▶ [Your instructions]:
Reproduce every line in the listing that contains the word "true".

● ● ● ● ● ● ●

/-- STEPFENCE.M arrives, whatever the counter, unless the group or the engine is off (R94, R404). -/
def State.fenceArrive (s : State) (g : Nat) (k : BitVec 32) : State :=
  let x := s.group g
  if !x.en || !s.col.go then s
  else
    let r := x.round k
    (s.setGroup g (x.setRound { r with count := r.count + 1 })).roundGo g k

def execStepfence (c t : Nat) (w : BitVec 64) (s : State) : Outcome State Fault Refusal :=
  issue 0x6B 0 c t w s fun th s =>
    .done (s.fenceWait c t (iId w) ((th.regs.getS (iRa w)).extractLsb' 0 32) (iRd w))

def execStepfenceM (c t : Nat) (w : BitVec 64) (s : State) : Outcome State Fault Refusal :=
  issue 0x6B 1 c t w s fun th s =>
    let k := (th.regs.getS (iRa w)).extractLsb' 0 32
    .done ((s.fenceWait c t (iId w) k (iRd w)).fenceArrive (iId w) k)

/-- A child arrives. -/
def execFenceArrive (l : Nat) (g : BitVec 4) (k : BitVec 32) (s : State) : Outcome State Fault Refusal :=
  if l < 48 then
    let x := s.group g.toNat
    if !x.en || !x.mfence || !s.col.go || !(trChildren (s.tree x.ftree)).contains l then .next s
    else
      let r := x.round k
      let r := if r.heard.contains l then r else { r with heard := r.heard ++ [l] }
      .next ((s.setGroup g.toNat (x.setRound r)).roundGo g.toNat k)
  else .refused .illFormed

/-- The parent releases. -/
def execFenceRelease (l : Nat) (g : BitVec 4) (k : BitVec 32) (s : State) : Outcome State Fault Refusal :=
  if l < 48 then
    let x := s.group g.toNat
    if !x.en || !x.mfence || trParent (s.tree x.ftree) != some l then .next s
    else .next (s.fenceRelease g.toNat k)
  else .refused .illFormed

/-! ## Registers -/

/-- COL_CTL. -/
def Col.ctlWord (c : Col) : Nat := b2n c.go + b2n c.admitEn * 2 + c.timeout.toNat * 2 ^ 16

/-- A write of COL_CTL (R407, R408). -/
def State.writeColCtl (s : State) (w : BitVec 32) : State :=
  let c := s.col
  if c.go then
    if w.getLsbD 0 then s
    else
      let s := (s.modCol fun c => { c with go := false }).abortWhere fun _ => true
      (List.range 16).foldl State.groupLate s
  else s.modCol fun c =>
    let c := { c with
      admitEn := if c.unlocked then w.getLsbD 1 else c.admitEn
      timeout := w.extractLsb' 16 16 }
    if !w.getLsbD 0 then c
    else if c.timeout.toNat < 10 then { c with reason := 0x6E }
    else { c with go := true }

def execColCtlGoSet (w : BitVec 32) (s : State) : Outcome State Fault Refusal :=
  if w.getLsbD 0 = true then .next (s.writeColCtl w) else .refused .illFormed

def execColCtlGoClear (w : BitVec 32) (s : State) : Outcome State Fault Refusal :=
  if w.getLsbD 0 = false then .next (s.writeColCtl w) else .refused .illFormed

/-- COL_TREE's fields, its reserved bits 0. -/
def treeMask : BitVec 128 := 0xFFFFFFFFFFFFFFF3FF7#128

/-- The checks of R382 on entry `e` with contents `w`. -/
def State.treeBad (s : State) (e : Nat) (w : BitVec 128) : Bool :=
  let m := trMcount w
  let others := (List.range m).filter fun i => i != trMrank w
  let links := others.map fun i => (s.memberReg e i).toNat % 64
  if trDirect w then
    (trLocal w == 0 && decide (m ≤ 1)) || m == 0 || decide (49 < m) || decide (m ≤ trMrank w)
      || others.any (fun i => !(s.memberReg e i).getLsbD 7) || !decide links.Nodup
  else
    (trLocal w == 0 && (trChildren w).isEmpty) || match trParent w with
      | none => false
      | some p => decide (47 < p) || (trChildren w).contains p

/-- A write of COL_TREE (R382, R383). -/
def State.writeTree (s : State) (e : Nat) (w : BitVec 128) : State :=
  let old := s.tree e
  if trEn old then
    if w.getLsbD 0 then s
    else
      let s := s.abortWhere fun b => b.tree == some e
      s.modCol fun c => { c with trees := Tab.set 0 c.trees e (old &&& ~~~1#128) }
  else
    let v := w &&& treeMask &&& ~~~1#128
    if w.getLsbD 0 ∧ s.treeBad e v = false then s.modCol fun c => { c with trees := Tab.set 0 c.trees e (v ||| 1#128) }
    else s.modCol fun c => { c with
      trees := Tab.set 0 c.trees e v
      reason := if w.getLsbD 0 then 0x6D else c.reason }

def execColTreeEnSet (e : Nat) (w : BitVec 128) (s : State) : Outcome State Fault Refusal :=
  if e < 64 ∧ w.getLsbD 0 = true then .next (s.writeTree e w) else .refused .illFormed

def execColTreeEnClear (e : Nat) (w : BitVec 128) (s : State) : Outcome State Fault Refusal :=
  if e < 64 ∧ w.getLsbD 0 = false then .next (s.writeTree e w) else .refused .illFormed

/-- A write of one COL_MEMBER, governed by its entry's EN. -/
def State.writeMember (s : State) (e i : Nat) (v : BitVec 8) : State :=
  if trEn (s.tree e) || decide (48 < i) then s
  else s.modCol fun c => { c with members := Tab.set 0 c.members (e * 64 + i) (v &&& 0xBF) }

/-- COL_GROUP's written fields. -/
def groupMask : BitVec 32 := 0x1FFF0FFF

/-- A write of COL_GROUP (R409, R410). -/
def State.writeGroup (s : State) (g : Nat) (w : BitVec 32) : State :=
  let x := s.group g
  if x.en then
    if w.getLsbD 0 then s
    else
      let s := s.setGroup g { x with w := x.w &&& ~~~1#32 }
      (s.abortWhere fun b => b.par.isSome && b.grp.toNat == g).groupLate g
  else
    let y := { x with w := w &&& groupMask &&& ~~~1#32 }
    let t := s.tree y.ftree
    let bad := y.dies == 0 || y.fcount == 0 || (y.mfence && (!trEn t || trDirect t))
    if w.getLsbD 0 ∧ bad = false then s.setGroup g { y with w := y.w ||| 1#32 }
    else (s.setGroup g y).modCol fun c => { c with reason := if w.getLsbD 0 then 0x6F else c.reason }

def execColGroupEnSet (g : Nat) (w : BitVec 64) (s : State) : Outcome State Fault Refusal :=
  if g < 16 ∧ w.getLsbD 0 = true then .next (s.writeGroup g (w.extractLsb' 0 32)) else .refused .illFormed

def execColGroupEnClear (g : Nat) (w : BitVec 64) (s : State) : Outcome State Fault Refusal :=
  if g < 16 ∧ w.getLsbD 0 = false then .next (s.writeGroup g (w.extractLsb' 0 32)) else .refused .illFormed

/-- The COL block as read, 8 bytes at `off`. -/
def Col.reg (c : Col) (off : Nat) : Nat :=
  if off = 0 then c.ctlWord
  else if off = 8 then c.reason.toNat + c.reject.toNat * 2 ^ 8 + c.slotsUsed * 2 ^ 16 + c.buckets.length * 2 ^ 32
    + c.digestNext.toNat * 2 ^ 48
  else if off = 0x10 then c.late.toNat + c.timeouts.toNat * 2 ^ 16 + c.overflows.toNat * 2 ^ 32 + c.discards.toNat * 2 ^ 48
  else if 0x800 ≤ off ∧ off < 0x900 then
    let x := Tab.get Group.init c.groups ((off - 0x800) / 16)
    if off % 16 = 0 then x.w.toNat else x.step.toNat
  else if off = 0xFF8 then b2n c.unlocked * 2 ^ 16
  else if 0x1000 ≤ off ∧ off < 0x1400 then
    (Tab.get 0 c.trees ((off - 0x1000) / 16)).toNat / 2 ^ (64 * (off % 16 / 8)) % 2 ^ 64
  else if 0x3000 ≤ off ∧ off < 0x4000 then
    fromLE (Tab.range 0 c.members (off - 0x3000) 8)
  else if 0x8000 ≤ off ∧ off < 0xA000 then
    (Tab.get 0 c.digests ((off - 0x8000) / 32)).toNat / 2 ^ (64 * (off % 32 / 8)) % 2 ^ 64
  else 0

end Sys2Proof.Machine
end

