-- ==== Sys2Proof/Machine/Debug.lean ====
section
/-! DEFINITION. The ERR block's read values, the debug path (15 R460 to R464) and the PERTURB block (15 R476 to R481). -/

namespace Sys2Proof.Machine

open Host (Outcome)

/-! ## Debug path (R464) -/

/-- ERR_LOGCTL, ERR_DBGSEL. -/
def Err.logWord (e : Err) : Nat := e.next.toNat + e.read.toNat * 2 ^ 8 + e.lost.toNat * 2 ^ 16

def Err.selWord (e : Err) : Nat :=
  e.dbgCore.toNat + e.dbgThread.toNat * 2 ^ 8 + e.dbgFile.toNat * 2 ^ 13 + e.dbgIndex.toNat * 2 ^ 16 + b2n e.dbgDenied * 2 ^ 31

/-- The word of a register file that ERR_DBGSEL selects; registers that do not exist read 0. -/
def Regs.word (r : Regs) (file i : Nat) : BitVec 64 :=
  match file with
  | 0 => if i < 32 then r.getS i else 0
  | 1 => (Tab.get 0 r.d (i / 4)).extractLsb' (64 * (i % 4)) 64
  | 2 => (Tab.get 0 r.v (i / 32)).extractLsb' (64 * (i % 32)) 64
  | 3 => if i = 0 then BitVec.allOnes 64 else Tab.get 0 r.p i
  | _ => 0

/-- A read of ERR_DBGDATA: the selected word, or 0 with DENIED. -/
def State.dbgRead (s : State) : BitVec 64 × State :=
  let e := s.err
  let th := s.thread e.dbgCore.toNat e.dbgThread.toNat
  let ok := decide (e.dbgCore.toNat < s.lcores) && [TState.done, .stopped, .faulted].contains th.state
  if ok then (th.regs.word e.dbgFile.toNat e.dbgIndex.toNat, s)
  else (0, { s with err := { e with dbgDenied := true } })

def execErrDbgdataRead (s : State) : Outcome State Fault Refusal :=
  let r := s.dbgRead
  .next (s.byHost (r.2.readBack (toLE 8 r.1.toNat)))

/-! ## PERTURB -/

/-- The pairs of the table Perturbation targets. -/
def perturbPair (tgt action : Nat) : Bool :=
  match tgt with
  | 0 => [1, 5].contains action
  | 1 => [1, 6].contains action
  | 2 => [3, 6].contains action
  | 3 => [1, 2, 4].contains action
  | 4 => [1, 2].contains action
  | 5 => [1, 2, 4, 7].contains action
  | 6 => [1, 4].contains action
  | 7 => [1, 8].contains action
  | 8 => action == 1
  | _ => false

/-- PERTURB_ENT as read. -/
def PerturbEnt.word (e : PerturbEnt) : BitVec 128 :=
  BitVec.ofNat 128 (b2n e.en + e.tgt.toNat * 2 ^ 4 + e.action.toNat * 2 ^ 8 + e.place.toNat * 2 ^ 16
    + e.amount.toNat * 2 ^ 32 + e.period.toNat * 2 ^ 64 + e.count.toNat * 2 ^ 96 + e.hits.toNat * 2 ^ 112)

/-- An entry as written: EN only for a pair of the table; events and HITS count from EN. -/
def PerturbEnt.write (e : PerturbEnt) (w : BitVec 128) : PerturbEnt :=
  let en := w.getLsbD 0 && perturbPair (w.extractLsb' 4 4).toNat (w.extractLsb' 8 4).toNat
  let fresh := en && !e.en
  { en := en
    tgt := w.extractLsb' 4 4
    action := w.extractLsb' 8 4
    place := w.extractLsb' 16 16
    amount := w.extractLsb' 32 16
    period := w.extractLsb' 64 32
    count := w.extractLsb' 96 16
    hits := if fresh then 0 else e.hits
    events := if fresh then 0 else e.events }

/-- Writes are ignored while DEV is locked (R476); withheld credits return when EN or GO clears (R479). -/
def State.writePerturbCtl (s : State) (go : Bool) : State :=
  if !s.dev.unlocked then s
  else
    let s := { s with err := { s.err with perturbGo := go } }
    if go then s else s.creditsBack

def execPerturbCtlGoSet (s : State) : Outcome State Fault Refusal := .next (s.writePerturbCtl true)

def execPerturbCtlGoClear (s : State) : Outcome State Fault Refusal := .next (s.writePerturbCtl false)

def State.writePerturbEnt (s : State) (i : Nat) (w : BitVec 128) : State :=
  if !s.dev.unlocked then s
  else
    let e := (Tab.get PerturbEnt.init s.err.ents i).write w
    { s with err := { s.err with ents := Tab.set PerturbEnt.init s.err.ents i e } }.creditsBack

def execPerturbEntWrite (i : Nat) (w : BitVec 128) (s : State) : Outcome State Fault Refusal :=
  if i < 64 then .next (s.writePerturbEnt i w) else .refused .illFormed

/-! ## ERR registers -/

/-- A word of the ERR block by offset, but for ERR_DBGDATA. -/
def State.errReg (s : State) (off : Nat) : Nat :=
  let e := s.err
  if off = 0x00 then e.pend.toNat
  else if off = 0x08 then e.mask.toNat
  else if off = 0x10 then e.logWord
  else if off = 0x20 then e.selWord
  else if 0x1000 ≤ off ∧ off < 0x1800 then
    ((Tab.get 0 e.log ((off - 0x1000) / 0x20)).extractLsb' (off % 0x20 * 8) 64).toNat
  else 0

/-- A word of the PERTURB block. -/
def State.perturbReg (s : State) (off : Nat) : Nat :=
  if off = 0 then b2n s.err.perturbGo
  else if 0x100 ≤ off ∧ off < 0x500 then
    ((Tab.get PerturbEnt.init s.err.ents ((off - 0x100) / 16)).word.extractLsb' (off % 16 * 8) 64).toNat
  else 0

/-- A write of the ERR block: `w` the whole 64-bit word, `hit` the bytes written. -/
def State.writeErr (s : State) (off : Nat) (w : BitVec 64) (hit : Nat → Bool) : State :=
  let e := s.err
  let lo := hit 0
  if off = 0x00 then if lo then { s with err := { e with pend := e.pend &&& ~~~(w.extractLsb' 0 14) } } else s
  else if off = 0x08 then { s with err := { e with mask := w.extractLsb' 0 14 } }
  else if off = 0x10 then { s with err := { e with read := w.extractLsb' 8 7 } }
  else if off = 0x20 then
    if lo then { s with err := { e with
      dbgCore := w.extractLsb' 0 8
      dbgThread := w.extractLsb' 8 5
      dbgFile := w.extractLsb' 13 3
      dbgIndex := w.extractLsb' 16 10
      dbgDenied := e.dbgDenied && !w.getLsbD 31 } } else s
  else s

end Sys2Proof.Machine
end

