/-! ## Training (R327, R328, R548) -/

/-- A link begins to train: sequence numbers, credits and lane sets start afresh. -/
def State.toLight (s : State) (l : Nat) : State :=
  s.modLink l fun k => { k.emptied with
    state := .light
    retry := false
    txMask := 0
    rxMask := 0
    txNext := 0
    rxNext := 0
    emb := []
    rxEmb := [] }

/-- A link that waits in OFF and whose port has GO 1. -/
def State.waitsOff (s : State) (l : Nat) : Bool :=
  (s.link l).state == .off && (s.link l).retry && (s.port (portOf l)).go

def execLinkOffRetry (l : Nat) (s : State) : Outcome State Fault Refusal :=
  if l < 48 then
    if s.waitsOff l then .next (s.toLight l) else .next s
  else .refused .illFormed

def execLinkLightDetect (l : Nat) (s : State) : Outcome State Fault Refusal :=
  if l < 48 then
    if s.waitsOff l then .next (s.toLight l) else .next s
  else .refused .illFormed

def execLinkLightDone (l : Nat) (s : State) : Outcome State Fault Refusal :=
  if l < 48 then
    if (s.link l).state = .light then .next (s.modLink l fun k => { k with state := .train }) else .next s
  else .refused .illFormed

/-- Lanes of the port that have a source in service (R304). -/
def State.lit (s : State) (l : Nat) : BitVec 16 :=
  BitVec.ofNat 16 (bitsOf 16 fun k =>
    let w := (s.port (portOf l)).wave k
    !w.retired && !w.chg.any fun c => c.stage == .settle || c.stage == .relock)

/-- A link comes into service while lanes of its port are drained or changed over: it drains its lane as the other links
do, or takes part in the lane's return (R303, R304). `was` are the lanes that it had. -/
def State.chgJoin (s : State) (l : Nat) (was : BitVec 16) : State :=
  (List.range 16).foldl (fun s k =>
    let b := 1#6 <<< (l % 6)
    match ((s.port (portOf l)).wave k).chg with
    | none => s
    | some c =>
      let join := fun links => s.modWave (portOf l) k fun w => { w with chg := some { c with all := c.all ||| b, links := links } }
      if !was.getLsbD k || c.all &&& b ≠ 0 then s
      else match c.stage with
        | .drain => (join (c.links ||| b)).laneOutSend l (1#16 <<< k)
        | .settle => join c.links
        | .relock => join (c.links ||| b)
        | .restore => s) s

/-- Lanes `tx` and `rx` pass TRAIN; with too few of them the link stays until its maximum time. -/
def execLinkTrainDone (l : Nat) (tx rx : BitVec 16) (s : State) : Outcome State Fault Refusal :=
  if l < 48 then
    let tx := tx &&& s.lit l
    if (s.link l).state = .train ∧ s.minLanes l ≤ width tx ∧ s.minLanes l ≤ width rx then
      .next (s.modLink l fun k => { k with state := .align, txMask := tx, rxMask := rx })
    else .next s
  else .refused .illFormed

/-- The link enters EXCH, and with GO set begins discovery (11 R338). -/
def execLinkAlignDone (l : Nat) (s : State) : Outcome State Fault Refusal :=
  if l < 48 then
    if (s.link l).state = .align then
      let was := (s.link l).txMask
      let s := (s.enterExch l false).newStream l
      let s := (s.modLink l fun k => { k with txMask := k.txMask &&& s.lit l }).chgJoin l was
      if s.fab.go then .next (s.sendRecord l false) else .next s
    else .next s
  else .refused .illFormed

● ● ● ● ● ● ●

▶ [Expected answer]:
      let s := (s.modCol fun c => { c with go := false }).abortWhere fun _ => true
    else { c with go := true }
  if w.getLsbD 0 = true then .next (s.writeColCtl w) else .refused .illFormed
  if e < 64 ∧ w.getLsbD 0 = true then .next (s.writeTree e w) else .refused .illFormed
  if g < 16 ∧ w.getLsbD 0 = true then .next (s.writeGroup g (w.extractLsb' 0 32)) else .refused .illFormed
  else (0, { s with err := { e with dbgDenied := true } })
def execPerturbCtlGoSet (s : State) : Outcome State Fault Refusal := .next (s.writePerturbCtl true)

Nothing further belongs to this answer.